A growing number of clinicians specializing in nursing home care indicates the beginning of a new trend in healthcare, but the impact of these new specialists on outcomes remains unclear.
As the population of the United States ages and Medicare places more emphasis on nursing home care quality, more hospitals are concentrating care among physicians trained to treat hospitalized patients.
A recent research letter in JAMA found that the number of doctors who are “nursing home specialists” increased by more than one-third between 2012 and 2015. Previous research has found that nursing home care is common, but the quality of care is variable. The development of this new specialty could help to improve that care.
According to the study’s lead author, Kira L. Ryskina, MD, MS, an assistant professor at the Perelman School of Medicine, nursing home specialists have the potential to change healthcare delivery, but the effect on outcomes is still unclear.
“On one hand, clinicians who practice in the nursing home exclusively could improve patient outcomes and reduce costs by leveraging expertise in nursing home processes of care, for example,” Ryskina said in a statement. “But, concentrating patient care among nursing home specialists could also mean that patients are no longer seen by their primary care providers, who traditionally follow patients for years and across care settings.”
Ryskina and colleagues analyzed the Provider Utilization Files containing Part B Medicare fee-for-service billings and identified generalist physicians and advanced practitioners who provided nursing home care from 2012 to 2015. Clinicians who billed at least 90% of episodes from the nursing home were classified as nursing home specialists.
While the number of clinicians billing for nursing home care was stable during the study period, the number of nursing home specialists increased 33.7%. Those specializing in post-acute care and advanced practitioners were the most common types of nursing home specialists.

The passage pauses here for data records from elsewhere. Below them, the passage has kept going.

-- ==== Sys2Proof/Proofs/Opened.lean ====
section
/-! The window of a new context (R71, R74, R75, R78, R83): a position for each sequence number called for, with
what the ring makes of it. -/

namespace Sys2Proof.Machine

/-! ### A position as it is created -/

/-- A position after its lookup: no entry, a PARTIAL one, or a WHOLE one. -/
def Position.looked (now : Nat) (found : Option Bool) (p : Position) : Position :=
  match found with
  | none => { p with land := .absent, hasRef := false }
  | some false => { p with land := .gathering, hasRef := true }
  | some true => p.taken now

/-- The position that a context opens at a sequence number. -/
def FeedContext.opened (c : FeedContext) (now due : Nat) (found : Option Bool) (n : Nat) : Position :=
  c.startWait due ((c.newPosition n).looked now found)

/-- A WHOLE entry found for a position that waits for its browse job: a job WITH CHUNK waits, where the engine
kept none. -/
def State.HandsFound (s t : State) (feed n : Nat) (waits : Prop) : Prop :=
  ∀ e, s.entry? feed n = some e → e.whole = true → waits → s.hasJob feed n = false →
    ∃ j ∈ t.waitJobs, j.feed = feed ∧ j.seq = n ∧ j.kind = .withChunk ∧ j.chunk = some e.hdr

section
variable {s : State} {feed n : Nat} {c : FeedContext} {p : Position}

/-- A lookup at a position. -/
theorem State.lookup_spec (hc : s.ctx? feed = some c) (hp : c.pos? n = some p) :
    ∃ d, (s.lookup feed n).ctx? feed = some d ∧ FeedContext.SameBut n c d
      ∧ d.pos? n = some (p.looked s.now ((s.entry? feed n).map (·.whole)))
      ∧ s.HandsFound (s.lookup feed n) feed n (p.browse = some .waiting) := by
  have hfeed : c.feed = feed := State.ctx?_feed hc
  have hat := (s.at_lookup feed n).ctx c hc
  have hmap : ∀ g : Position → Position, (∀ q, (g q).seq = q.seq) →
      ∃ d, (s.mapPos feed n g).ctx? feed = some d ∧ d.pos? n = some (g p) := fun g hg =>
    ⟨_, State.ctx?_counted hc (·.mapPos n g) fun _ => rfl, FeedContext.pos?_mapPos_self hp g hg⟩
  unfold State.HandsFound
  unfold State.lookup at hat ⊢
  cases he : s.entry? feed n with
  | none =>
    rw [he] at hat
    obtain ⟨d, hd, hsame⟩ := hat
    obtain ⟨d', hd', hpos⟩ := hmap (fun q => { q with land := .absent, hasRef := false }) fun _ => rfl
    obtain rfl : d = d' := Option.some.inj (hd.symm.trans hd')
    exact ⟨d, hd, hsame, hpos, nofun⟩
  | some e =>
    rw [he] at hat
    simp only at hat ⊢
    by_cases hw : e.whole = true
    · rw [if_pos hw] at hat ⊢
      obtain ⟨d, hd, hsame⟩ := hat
      obtain ⟨d', hd', htaken⟩ := State.takeChunk_spec hc hp e.hdr
      obtain rfl : d = d' := Option.some.inj (hd.symm.trans hd')
      refine ⟨d, hd, hsame, ?_, fun e' he' _ hwait hno => ?_⟩
      · rw [Option.map_some, hw]
        exact htaken.pos
      · obtain rfl := Option.some.inj he'
        obtain ⟨-, hnew, -⟩ := htaken.job
        obtain ⟨-, j, hj, h1, h2, h3, -, h5, -⟩ := hnew hwait (hfeed ▸ hno)
        exact ⟨j, by rw [hj]; simp, h1.trans hfeed, h2, h3, h5⟩
    · rw [if_neg hw] at hat ⊢
      obtain ⟨d, hd, hsame⟩ := hat
      obtain ⟨d', hd', hpos⟩ := hmap (fun q => { q with land := .gathering, hasRef := true }) fun _ => rfl
      obtain rfl : d = d' := Option.some.inj (hd.symm.trans hd')
      have hfalse : e.whole = false := by simpa using hw
      refine ⟨d, hd, hsame, ?_, fun e' he' hw' => ?_⟩
      · rw [Option.map_some, hfalse]
        exact hpos
      · obtain rfl := Option.some.inj he'
        exact absurd hw' hw

theorem FeedContext.startWait_congr {c d : FeedContext} (h : d.bare = c.bare) (due : Nat) (p : Position) :
    d.startWait due p = c.startWait due p := by
  have hbehind : d.isBehind p.seq = c.isBehind p.seq := FeedContext.of_bare h (·.isBehind p.seq) fun _ => rfl
  simp only [FeedContext.startWait, hbehind]

theorem FeedContext.newPosition_congr {c d : FeedContext} (h : d.bare = c.bare) (n : Nat) :
    d.newPosition n = c.newPosition n :=
  FeedContext.of_bare h (·.newPosition n) fun _ => rfl

theorem State.createPos_eq (hc : s.ctx? feed = some c) (hcall : c.callsFor n = true) (hnone : c.pos? n = none) :
    s.createPos feed n = ((s.mapCtx feed (·.withNew n)).lookup feed n).gapTestAt feed n := by
  simp only [State.createPos, hc, hcall, hnone, Option.isNone_none, Bool.and_self, if_true]
  rfl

Growth in nursing home specialists is uneven across the country. While 78.7% of hospital referral regions included reported an increase in these specialists per occupied bed, 20% experience a decrease in the number of nursing home specialists per occupied bed.

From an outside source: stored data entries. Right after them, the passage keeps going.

-- ==== Sys2Proof/Proofs/PeerSteps.lean ====
section
/-! Every step keeps the Peer Table in order and a silent station silent (R33, R34, R132, R165, R177, R179). -/

namespace Sys2Proof.Machine

/-! ### Beacons and peers -/

/-- The station number of a beacon that is taken (R32). -/
theorem parseBeacon_number {b : List Byte} {p : PeerBeacon} (h : parseBeacon b = some p) :
    1 ≤ p.number ∧ p.number ≤ 8 := by
  unfold parseBeacon at h
  simp only at h
  split at h
  · cases h
  split at h
  · cases h
  next hn =>
  iterate 4 (split at h; · cases h)
  split at h
  · cases h
  · split at h
    · cases h
    split at h
    · cases h
    · cases h
      simp only
      omega

theorem mem_insertPeer {p q : PeerEntry} {l : List PeerEntry} (h : q ∈ insertPeer p l) : q = p ∨ q ∈ l := by
  induction l with
  | nil => exact .inl (List.mem_singleton.mp h)
  | cons a l ih =>
    unfold insertPeer at h
    split at h
    · exact List.mem_cons.mp h
    · split at h
      · exact (List.mem_cons.mp h).imp_right (List.mem_cons_of_mem a)
      · rcases List.mem_cons.mp h with h | h
        · exact .inr (h ▸ List.mem_cons_self)
        · exact (ih h).imp_right (List.mem_cons_of_mem a)

/-- A peer entry put in its place keeps the ascending order. -/
theorem pairwise_insertPeer {p : PeerEntry} {l : List PeerEntry} (hl : (l.map (·.number)).Pairwise (· < ·)) :
    ((insertPeer p l).map (·.number)).Pairwise (· < ·) := by
  induction l with
  | nil => exact List.pairwise_singleton ..
  | cons a l ih =>
    simp only [List.map_cons, List.pairwise_cons, List.forall_mem_map] at hl
    obtain ⟨hhead, htail⟩ := hl
    unfold insertPeer
    split
    · next hlt =>
      simp only [List.map_cons, List.pairwise_cons, List.mem_cons, List.forall_mem_map, forall_eq_or_imp]
      exact ⟨⟨hlt, fun q hq => hlt.trans (hhead q hq)⟩, hhead, htail⟩
    · next hnlt =>
      split
      · next heq =>
        simp only [beq_iff_eq] at heq
        simp only [List.map_cons, List.pairwise_cons, List.forall_mem_map]
        exact ⟨fun q hq => heq ▸ hhead q hq, htail⟩
      · next hne =>
        simp only [beq_iff_eq] at hne
        simp only [List.map_cons, List.pairwise_cons, List.forall_mem_map]
        refine ⟨fun q hq => ?_, ih htail⟩
        rcases mem_insertPeer hq with rfl | hq
        · omega
        · exact hhead q hq

/-- The Peer Table is judged by the peers and the settings. -/
theorem State.PeersOk.of_base {s t : State} (h : t.base = s.base) (hs : s.PeersOk) : t.PeersOk := by
  obtain ⟨-, hset, hpeers⟩ : t.station = s.station ∧ t.settings = s.settings ∧ t.peers = s.peers := by
    simpa [State.base] using h
  unfold State.PeersOk at hs ⊢
  rwa [hset, hpeers]

/-- An empty Peer Table is in order. -/
theorem State.peersOk_of_nil {s : State} (h : s.peers = []) : s.PeersOk := by
  unfold State.PeersOk
  simp [h]

theorem State.operating_of_base {s t : State} (h : t.base = s.base) : t.operating = s.operating := by
  have hstation : t.station = s.station := congrArg Prod.fst h
  simp only [State.operating, hstation]

/-- A peer's entry made by a beacon of another station keeps the table in order (R32, R33, R34). -/
theorem State.PeersOk.updatePeer {s : State} {body : List Byte} {b : PeerBeacon} (hs : s.PeersOk)
    (hb : parseBeacon body = some b) (hother : b.number ≠ s.settings.station) : (s.updatePeer b).PeersOk := by
  refine ⟨pairwise_insertPeer hs.1, fun p hp => ?_⟩
  rcases mem_insertPeer hp with rfl | hp
  · refine ⟨(parseBeacon_number hb).1, (parseBeacon_number hb).2, hother, fun h => ?_⟩
    simp only [PeerBeacon.entry] at h ⊢
    cases hl : b.live <;> simp_all
  · exact hs.2 p hp

theorem State.base_learn (s : State) (b : PeerBeacon) : (s.learn b).base = s.base := by
  have hrecord : ∀ (t : State) (q : FeedRecord), (t.learnRecord q).base = t.base := fun t q => by
    unfold State.learnRecord State.learnOpen
    repeat' split
    all_goals first
      | rfl
      | exact t.base_createContext ..
      | exact (t.frame_takeEnd? ..).base
      | exact (t.frame_abortContext ..).base
  unfold State.learn
  split
  · exact State.base_foldl hrecord _ s
  · rfl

“The variation in adoption of specialists indicates a lack of consensus regarding the benefits of specialization,” Ryskina said.
As of 2015, nursing home specialists accounted for just 21% of all nursing home clinicians, which may indicate that the trend toward nursing home specialization is still in its nascent stages.
“Hospitals in recent years have sought to improve care by concentrating it among ‘hospitalist’ physicians who focus on treating hospitalized patients,” Ryskina said. “Twenty years ago, the hospitalist movement started in the same way, wherein hospitals were under pressure to reduce costs, and readmissions. We might be seeing the beginnings of a similar trend in nursing home care.”